A data lake is a centralized place, like a lake, that allows you to hold a lot of raw data in its native format, structured and unstructured, at any scale. Furthermore, you can store your data as- it is, without having to first structure the data or define it until its needed. Its purpose is for creating reporting dashboards and visualizations, real-time analytics, and machine learning. Also, this can guide better programmatic advertising decisions.
In its extreme form, a data lake ingests data in its raw, original state, straight from data sources. This happens without any cleansing, standardization, remodelling, or transformation. These and other sacrosanct data management disciplines are applicable on the fly. Moreover, it helps in enabling ad hoc queries, data exploration, and discovery-oriented analytics. The early ingestion of data means that operational data is present and made available to analytics as soon as possible. Additionally, the raw state of the data ensures that data analysts, data scientists, and similar users have ample raw material. They can repurpose into many diverse data sets, as needed by unanticipated analytics questions.
Components of Data Lake
A Data Lake is a platform combining a number of advanced, complex data storage and data analysis technologies.
To simplify, we might group the components of a Data Lake into four categories, representing the four stages of data management:
Data Ingestion and Storage, that is the capability of acquiring data in real time or in batch, and also the capacity to store data and make it accessible.
Data Processing, that is the ability to work with raw data so that they’re ready to be analysed through standard processes. It also includes the capability of engineering solutions that extract value from the data, leveraging automated, periodical processes resulting from the analysis operations.
Data Analysis, that is the creation of modules that extract insights from data in a systematic manner; this can happen in real time or by means of processes that are running periodically.
Data Integration, that is the ability to connect applications to the platform; in the first place, applications must allow querying the Data Lake to extract the data in the right format, based on the usage you want to make of it
Why use Data Lakes
1. Data Indexing
Data Lakes allow you to store relational data (a collection of data items organized as a set of formally-described tables from which data can be accessed or reassembled in many different ways without having to reorganize the database tables.) — operational databases (data collected in real-time), and data from line of business applications, and non-relational data like mobile apps, connected devices, and social media.

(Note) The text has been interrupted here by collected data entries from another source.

-- ==== Sys2Proof/Machine/Access.lean ====
section
/-!
DEFINITION. Sys2Proof/Machine/Access.lean: what every memory instruction shares: the address of a lane and its checks (R203–R205), the
requests it starts and their re-issue from the operand log (R206), the orders a request waits for (R185, R193–R195), how a load is
served (R187, R188) and a write or an atomic performs (R182, R194), parking (R333, R335) and consumed poison (R433).
-/

namespace Sys2Proof.Machine

open Sys2Proof

/-! ## What an instruction asks for -/

/-- The address form of a memory instruction (R152, R203). -/
inductive Family where
  | global
  | scratch
  | cluster
  | chip
  | slice
  deriving DecidableEq, Repr

/-- What a memory instruction asks for under a MODE. -/
structure AccSpec where
  kind : ReqKind
  acc : Acc
  fam : Family
  size : Nat
  elt : Nat
  op : BitVec 3
  strength : Strength
  scope : Nat
  count : Nat
  deriving DecidableEq, Repr

/-- A weak load or store of a family. -/
def weakSpec (k : ReqKind) (f : Family) (e : Nat) : AccSpec :=
  { kind := k, acc := if k = .load then .read else .write, fam := f, size := eltWidth e / 8, elt := e, op := 0, strength := .weak,
    scope := 0, count := 0 }

/-- An atomic. -/
def atomicSpec (o : BitVec 3) (e : Nat) : AccSpec :=
  { weakSpec .atomic .global e with acc := .atomic, op := o }

/-- The access of an instruction; none when it is no memory access of majors 0x40–0x53. -/
def accSpec (i : Instr) (m : W32) : Option AccSpec :=
  let e := eltOf m
  match i with
  | .ld .. => some (weakSpec .load .global e)
  | .st .. => some (weakSpec .store .global e)
  | .ldStr _ _ _ sc => some { weakSpec .load .global e with strength := .strong, scope := sc.toNat }
  | .stStr _ _ _ sc => some { weakSpec .store .global e with strength := .strong, scope := sc.toNat }
  | .ldAcq _ _ _ sc => some { weakSpec .load .global e with strength := .acq, scope := sc.toNat }
  | .stRel _ _ _ sc => some { weakSpec .store .global e with strength := .rel, scope := sc.toNat }
  | .ldh _ _ _ c => some { weakSpec .load .global e with count := c.toNat }
  | .lds .. => some (weakSpec .load .scratch e)
  | .sts .. => some (weakSpec .store .scratch e)
  | .ldc .. => some (weakSpec .load .cluster e)
  | .stc .. => some (weakSpec .store .cluster e)
  | .ldx .. => some (weakSpec .load .chip e)
  | .stx .. => some (weakSpec .store .chip e)
  | .ldl .. => some (weakSpec .load .slice e)
  | .stl .. => some (weakSpec .store .slice e)
  | .amo _ _ _ _ o => some (atomicSpec o e)
  | .cas .. => some (atomicSpec 7 e)
  | .amos _ _ _ _ o => some (atomicSpec o e)
  | .red _ _ _ o => some (atomicSpec o e)
  | _ => none

/-- The destination or data field, the base field and the offset9 of a memory instruction. -/
def accFields : Instr → Option (Reg × Reg × BitVec 9)
  | .ld d b o _ | .st d b o _ | .ldStr d b o _ | .stStr d b o _ | .ldAcq d b o _ | .stRel d b o _ | .ldh d b o _ | .lds d b o _
  | .sts d b o _ | .ldc d b o _ | .stc d b o _ | .ldx d b o _ | .stx d b o _ | .ldl d b o _ | .stl d b o _ => some (d, b, o)
  | .amo d a _ _ _ | .cas d a _ _ | .amos d a _ _ _ => some (d, a, 0)
  | .red a _ _ _ => some (63, a, 0)
  | _ => none

/-- The operand of an atomic. -/
def accOperand : Instr → Reg
  | .amo _ _ b _ _ | .cas _ _ b _ | .amos _ _ b _ _ | .red _ b _ _ => b
  | _ => 63

/-- EA(l) or OFF(l) (R203); an atomic's address has no displacement. -/
def State.laneAddr (s : State) (i : Instr) (sp : AccSpec) (l : Nat) : W64 :=
  match accFields i with
  | none => 0
  | some (_, b, o) =>
    if sp.fam = .global then s.addr64 b (offBytes o sp.size) l else (s.addr32 b (offBytes o sp.size) l).setWidth 64

/-! ## Where a lane's access goes (R205) -/

/-- The outcome of the checks of a lane: the space, its key, whether the page is memory-side; the same of both words of a 64-bit access to a slice, which do
not lie together (R161); a failure with its order in R205, its cause, TVAL and WDET; a page that parks its group; a wait; or the end of the context's work, whose walk
has read poison (R433). -/
inductive Target where
  | ok (sp : Space) (key : Nat) (va : W64) (ms : Bool)
  | pair (lo hi : Nat × W64 × Bool)
  | bad (order cause : Nat) (val wdet : W64)
  | park (reason : Nat)
  | wait
  | over
  deriving DecidableEq, Repr
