/-- Writes a list of 32-bit words from an address on. -/
def State.partWords (s : State) (pa : Nat) : List W32 → State
  | [] => s
  | w :: t => State.partWords (s.partWrite pa 4 w.toNat) (pa + 4) t

/-- The place of the next record of a fault ring (R357). -/
def State.ringNext (s : State) (x : Ctx) : Nat := x.ring + 32 + 32 * (s.m.homeRead x.ring 4 % 127)

/-- The fault ring has no room: system software has not consumed its records (R357). -/
def State.ringFull (s : State) (x : Ctx) : Bool :=
  decide ((s.m.homeRead x.ring 4 + 2 ^ 32 - s.m.homeRead (x.ring + 4) 4) % 2 ^ 32 = 127)

/-- FAULT_RING_RECORD (R357): a record is appended for `who`, then the tail is written, then the report waits for its core. Where a line must wait, what is to be written waits
at its home (R164); while the ring has no room nothing does. -/
def State.ringRecord (s : State) (who : Nat) (x : Ctx) (w0 w1 : W32) (va : W64) (progress : W32) (at_ : W64) (cause : Nat) : State × Bool :=
  if s.ringFull x then (s.forgetName who, false)
  else if !s.partReady who x.ring ∨ !s.partReady (walkName who) (s.ringNext x) then ((s.await who x.ring).await (walkName who) (s.ringNext x), false)
  else
    let s1 := s.partWords (s.ringNext x) [w0, w1, va.setWidth 32, (va >>> 32).setWidth 32, progress, at_.setWidth 32, 0, 0]
    let s2 := (s1.partWrite x.ring 4 (s.m.homeRead x.ring 4 + 1)).forgetName who
    (if x.notify then { s2 with reports := s2.reports ++ [{ ctl := 256 + x.report, cause := cause, record := BitVec.ofNat 64 (s.ringNext x) }] } else s2, true)

/-- The engine tag of a command (R357). -/
def Command.tag (c : Command) : W32 :=
  BitVec.ofNat 32 ((if c.walks then 2 ^ 30 else 0) + c.core % 1024 * 2 ^ 20 + c.slot % 64 * 2 ^ 14 + c.k % 16)

/-- A held command's record is written where the ring has room. -/
def State.recordCmd (s : State) (c : Command) : State :=
  match s.ctx c.ctx with
  | none => s
  | some x =>
    let w1 := BitVec.ofNat 32 (c.ctx.toNat * 2 ^ 20 + c.inc.toNat * 2 ^ 12 + c.code)
    let progress := if c.walks then c.walked else BitVec.ofNat 32 (c.delivered / 64)
    match s.ringRecord c.seq x c.tag w1 c.addr progress c.faultAt 0x0B with
    | (s1, true) => s1.onCmd c.core c.k fun y => { y with recorded := true }
    | (s1, false) => s1

/-- ENGINE_RESTARTABLE_FAULT (R244): the command is held, a bound barrier is stalled, and the fault is reported; without a ring it ends at
once (R357). -/
def State.holdCmd (s : State) (c : Command) (code : Nat) (va : W64) : State :=
  let ring := match s.ctx c.ctx with | some x => decide (x.ring ≠ 0) | none => false
  let s0 := s.forgetName c.seq
  if !ring then s0.onCmd c.core c.k fun x => { x with st := .ending, code := code, addr := va }
  else
    let s1 := s0.onCmd c.core c.k fun x => { x with st := .held, code := code, addr := va, recorded := false, deferred := none, faultAt := s.dev.time }
    let s2 := match c.bar with | some b => s1.stallBar c.tid b code | none => s1
    s2.recordCmd { c with code := code, addr := va, faultAt := s.dev.time }

end Sys2Proof.Machine
end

They also give you the ability to understand what data is in the lake through crawling, cataloguing, and indexing of data.
2. Analytics
Data Lakes allow data scientists, data developers, and operations analysts to access data with their choice of analytic tools and frameworks. This also includes open source data frameworks such as Apache Hadoop, Presto, and Apache Spark, and commercial offerings from data warehouse and business intelligence vendors. Data Lakes allow you to run Analytics without the need to move your data from one system to another.
3. Machine Learning
Data Lakes will allow organizations to generate different types of marketing and operational insights. It includes reporting on historical data and doing machine learning where models produce forecasts and predictions.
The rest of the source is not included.